# [PROBLEM TO WORK ON]
Check every line of the entries for the string "some" and return the ones that contain it.

# [INPUT RECORDS]
/-- With no event handed over, a step keeps control (phase, cur, need), pos and out, and puts out no record and no
result. -/
def Obligations.NoEventHoldsTheState : Prop :=
  ∀ s : State, s.input = [] → step s = .next { s with bus := none, result := none }

/-- In every state the step answers a next state, never a fault or a refusal; it takes exactly one event off the host's
list if there is one; and exec answers a next state for every instruction in every state. -/
def Obligations.NoEventIsRefusedOrFaults : Prop :=
  (∀ s : State, ∃ t, step s = .next t ∧ t.input = s.input.tail) ∧
  (∀ (i : Instr) (s : State), ∃ t, exec i s = .next t)

/-- A step on a byte, or with no event, appends to out either nothing or the one record that is on the bus; a step on
End hands out, with the record in progress if any, to the host as the result and clears it; a step on Reset clears
it. -/
def Obligations.EmittedRecordsAreNeverChanged : Prop :=
  (∀ (s t : State), (s.input = [] ∨ ∃ b rest, s.input = .byte b :: rest) → step s = .next t →
    t.out = s.out ++ t.bus.toList ∧ t.result = none) ∧
  (∀ (s t : State) (rest : List Event), s.input = .endInput :: rest → step s = .next t →
    t.out = [] ∧ t.result = some (s.out ++ s.cur.toList) ∧ t.bus = s.cur) ∧
  (∀ (s t : State) (rest : List Event), s.input = .reset :: rest → step s = .next t →
    t.out = [] ∧ t.result = none ∧ t.bus = none)

/-- Every Byte event adds exactly 1 to pos; no other event changes it, except End and Reset, which set it to 0; it never
wraps. In IDLE on a byte, the record that starts takes pos as its offset. -/
def Obligations.PositionCountsBytes : Prop :=
  ∀ s t : State, step s = .next t →
    (s.input = [] → t.pos = s.pos) ∧
    (∀ b rest, s.input = .byte b :: rest → t.pos = s.pos + 1 ∧
      (s.control = .idle → ∃ r, (t.bus = some r ∨ t.cur = some r) ∧ r.offset = s.pos ∧ r.rawBytes = [b])) ∧
    (∀ rest, s.input = .endInput :: rest ∨ s.input = .reset :: rest → t.pos = 0)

# [RESPONSE BELOW]
    t.out = [] ∧ t.result = some (s.out ++ s.cur.toList) ∧ t.bus = s.cur) ∧
      (s.control = .idle → ∃ r, (t.bus = some r ∨ t.cur = some r) ∧ r.offset = s.pos ∧ r.rawBytes = [b])) ∧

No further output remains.